━━━━━ INFORMATION GIVEN ━━━━━

-- ==== Sys2Proof/Machine/CutOps.lean ====
section
/-!
DEFINITION. The running cut (04_cut, 08_shard_format): lines into shards, destinations, the guard's reads, the body copy, and
how a cut ends.
-/

namespace Sys2Proof.Machine

/-! ### Endings of jobs with destination writes -/

/-- A plan completion waits for a free entry of PREEMPT_PLAN.RING (R106, R268). -/
def Engine.planCompletion (r : Regs) (code : Code) (result : List Byte) (e : Engine) : Engine :=
  e.setRing r.planRing { e.ring r.planRing with waiting := (e.ring r.planRing).waiting ++ [.plan code result] }

/-- The streams of a job that completes no longer exist (R227). -/
def Streams.forget (id : JobId) (x : Streams) : Streams :=
  { x with held := x.held.filter fun (p : Nat × Stream) => p.2.job != id, restores := x.restores.filter fun (y : Restore) => y.job != id }

/-- The completion of a job, or of a cut that a plan armed itself. -/
def Engine.finishJob (k : Kit) (r : Regs) (id : Option JobId) (code : Code) (plan : Bool) (result : List Byte) (e : Engine) : Engine :=
  match id with
  | some x => ({ e with streams := e.streams.forget x }).completeWith k r x code plan result
  | none => e.planCompletion r code result

/-- The requests of a job that ends: its reads' data is discarded, and its writes are still waited for (R266). -/
def closeReq (p : MemFor → Bool) (id : Option JobId) (code : Code) (plan : Bool) (result : List Byte) (q : MemReq) : MemReq :=
  if p q.use then { q with use := if q.isWrite then .closing id code plan result else .dropped false } else q

/-- A job ends: its completion is written once no destination write of it is unanswered (R266). `p` picks its requests. -/
def Engine.endJob (k : Kit) (r : Regs) (p : MemFor → Bool) (id : Option JobId) (code : Code) (plan : Bool) (result : List Byte)
    (e : Engine) : Engine :=
  let waits := (e.mem.reqs.any fun q => q.isWrite && p q.use) || e.pollen.xchgs.any fun x => x.use == .closing id code plan result
  let e := { e with mem := { e.mem with reqs := e.mem.reqs.map (closeReq p id code plan result) } }
  if waits then e else e.finishJob k r id code plan result

/-- A write of an ended job has been answered: the last one lets the completion go. -/
def Engine.closingAnswered (k : Kit) (r : Regs) (id : Option JobId) (code : Code) (plan : Bool) (result : List Byte) (e : Engine) : Engine :=
  if (e.mem.reqs.any fun q => q.use == .closing id code plan result) || e.pollen.xchgs.any fun x => x.use == .closing id code plan result then e
  else e.finishJob k r id code plan result

/-- Exchanges of this engine taken away, and what waited for the end of those that belong to ended cuts. -/
def Engine.dropXchgs (k : Kit) (r : Regs) (p : Xchg → Bool) (e : Engine) : Engine :=
  let gone := e.pollen.xchgs.filter p
  let left : List Xchg := e.pollen.xchgs.filter fun x => !p x
  ({ e with pollen := { e.pollen with xchgs := left } }).forEach (gone.map fun (x : Xchg) => x.use).eraseDups fun (u : XchgFor) e =>
    match u with
    | .closing id code plan result => e.closingAnswered k r id code plan result
    | _ => e

/-! ### Ranges and granules -/

/-- The bit of a granule (R91). -/
def Range.bit (granule : Nat) (g : Range) : Bool := xor g.flag (g.flipped.contains granule)

/-- The granule is undrained (R91). -/
def Range.undrained (granule : Nat) (g : Range) : Bool := g.armed && g.bit granule != g.parity

/-- The granule's bit set equal to the parity (R92). -/
def Range.drain (granule : Nat) (g : Range) : Range :=
  if g.bit granule = g.parity then g
  else { g with flipped := if g.flipped.contains granule then g.flipped.filter fun x => x != granule else granule :: g.flipped }

/-- A range that stops being armed, or is registered: every bit equals the parity (R91). -/
def Range.rest (g : Range) : Range := { g with armed := false, flag := g.parity, flipped := [] }

/-- A range that is armed: the parity flips, which makes every granule undrained (R91). -/
def Range.arm (g : Range) : Range := { g with armed := true, parity := !g.parity }

/-- P[n] of a range number, registered or not (R91). -/
def Guard.parity (n : Nat) (g : Guard) : Bool :=
  match tabFind n g.ranges with
  | some w => w.parity
  | none => g.parities.getLsbD n

/-- Ranges no longer registered: each keeps its P[n] (R91). -/
def Guard.forget (p : Nat → Bool) (g : Guard) : Guard :=
  { g with parities := BitVec.ofBoolListLE ((List.range 64).map fun n => g.parity n)
           ranges := g.ranges.filter fun x => !p x.1 }

/-- Guard range `n`. -/
def Engine.range (n : Nat) (e : Engine) : Option Range := tabFind n e.guard.ranges

/-- A guard range changed. -/
def Engine.onRange (n : Nat) (f : Range → Range) (e : Engine) : Engine :=
  match e.range n with
  | some g => { e with guard := { e.guard with ranges := tabSet n (f g) e.guard.ranges } }
  | none => e

/-- The registered range and granule that hold a byte address. -/
def Guard.find (addr : Nat) (g : Guard) : Option (Nat × Nat) :=
  (g.ranges.find? fun p => decide (p.2.base ≤ addr / 2 ^ 20) && decide (addr / 2 ^ 20 < p.2.base + p.2.granules)).map fun p =>
    (p.1, addr / 2 ^ 20 - p.2.base)

/-- The undrained granule of an armed range that holds a byte address, if one does. -/
def Guard.undrainedAt (addr : Nat) (g : Guard) : Option (Nat × Nat) :=
  match g.find addr with
  | some (n, x) =>
    match tabFind n g.ranges with
    | some w => if w.undrained x then some (n, x) else none
    | none => none
  | none => none

/-- The entry of a granule that is being read. -/
def Guard.gran (n granule : Nat) (g : Guard) : Option Gran := g.grans.find? fun x => x.range == n && x.granule == granule

/-- An entry of a granule changed; a granule without one gets one first. -/
def Guard.onGran (n granule : Nat) (f : Gran → Gran) (g : Guard) : Guard :=
  match g.gran n granule with
  | some _ => { g with grans := updFirst (fun x => x.range == n && x.granule == granule) f g.grans }
  | none => { g with grans := g.grans ++ [f { range := n, granule := granule, hot := false, prio1 := false, start := 0, chunks := [] }] }

/-- An operation on the guard. -/
def Engine.onGuard (f : Guard → Guard) (e : Engine) : Engine := { e with guard := f e.guard }

/-- A granule moves to priority 1 (R95, R101). -/
def Gran.first (chunk : Nat) (x : Gran) : Gran := if x.prio1 then x else { x with prio1 := true, start := chunk }

/-- Holds of a granule's chunk, or of every chunk, released: the signals go out, and the cycles held are a free value (log 9). -/
def Engine.releaseHolds (p : Hold → Bool) (e : Engine) : Engine :=
  let gone := e.guard.holds.filter p
  let e := e.forEach gone fun h e => ((e.emit (.release h.client h.htag)).bump Ctr.holdCc e.freeWord.toNat).drawn
  e.onGuard fun g => { g with holds := g.holds.filter fun h => !p h }

/-! ### Write-back of vault lines -/

/-- The number of the value that the front holds of a line; 0 where it holds none. -/
def Engine.verOf (key : FrontKey) (e : Engine) : Nat := ((e.front.find key).map fun l => l.ver).getD 0

/-- A write-back of the key is still under way. -/
def Engine.writing (key : FrontKey) (e : Engine) : Bool :=
  match key with
  | .body n => e.bulb.writes.any fun w => match w.use with | .vault m _ => m == n | _ => false
  | .window w n => e.mem.reqs.any fun q => match q.use with | .windowLine v m _ => v == w && m == n | _ => false
  | _ => false

/-- The line's write-back has failed and it is not written again by itself. -/
def Engine.backFailed (key : FrontKey) (e : Engine) : Option Code := (e.vault.failed.find? fun x => x.1 == key).map fun x => x.2

/-- The failed mark of a key removed: it is written back again. -/
def Engine.unfail (key : FrontKey) (e : Engine) : Engine :=
  { e with vault := { e.vault with failed := e.vault.failed.filter fun x => x.1 != key } }

/-- Buddy lines left on a channel in this beat (R220). -/
def Engine.buddyLeft (c : Nat) (e : Engine) : Nat := tabGet (fun _ => 0) c e.budget.buddy

/-- A granule that an engine write waits at moves to priority 1, and the cycles count (R101; log 9). -/
def Engine.waitGuard (n granule chunk : Nat) (e : Engine) : Engine :=
  ((e.onGuard fun g => g.onGran n granule (Gran.first chunk)).bump Ctr.selfHoldCc e.freeWord.toNat).drawn

/-- Host address of a line of a window (R219). -/
def windowAddr (r : Regs) (w n : Nat) : Nat := r.winBase w + 64 * n

/-- A window line is due to be written back: dirty, not under way in this value, and not failed (R302). -/
def Engine.backDue (l : FrontLine) (e : Engine) : Bool :=
  match l.key with
  | .window w n => l.dirty && (e.backFailed l.key).isNone && !(e.mem.reqs.any fun q => q.use == MemFor.windowLine w n l.ver)
  | _ => false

━━━━━

HOW TO COMPLETE THIS TASK → The answer is a portion of the data. Write out exactly the line with "def Engine.backDue (l" and all lines after it.

THE COMPLETED TASK →
def Engine.backDue (l : FrontLine) (e : Engine) : Bool :=
  match l.key with
  | .window w n => l.dirty && (e.backFailed l.key).isNone && !(e.mem.reqs.any fun q => q.use == MemFor.windowLine w n l.ver)
  | _ => false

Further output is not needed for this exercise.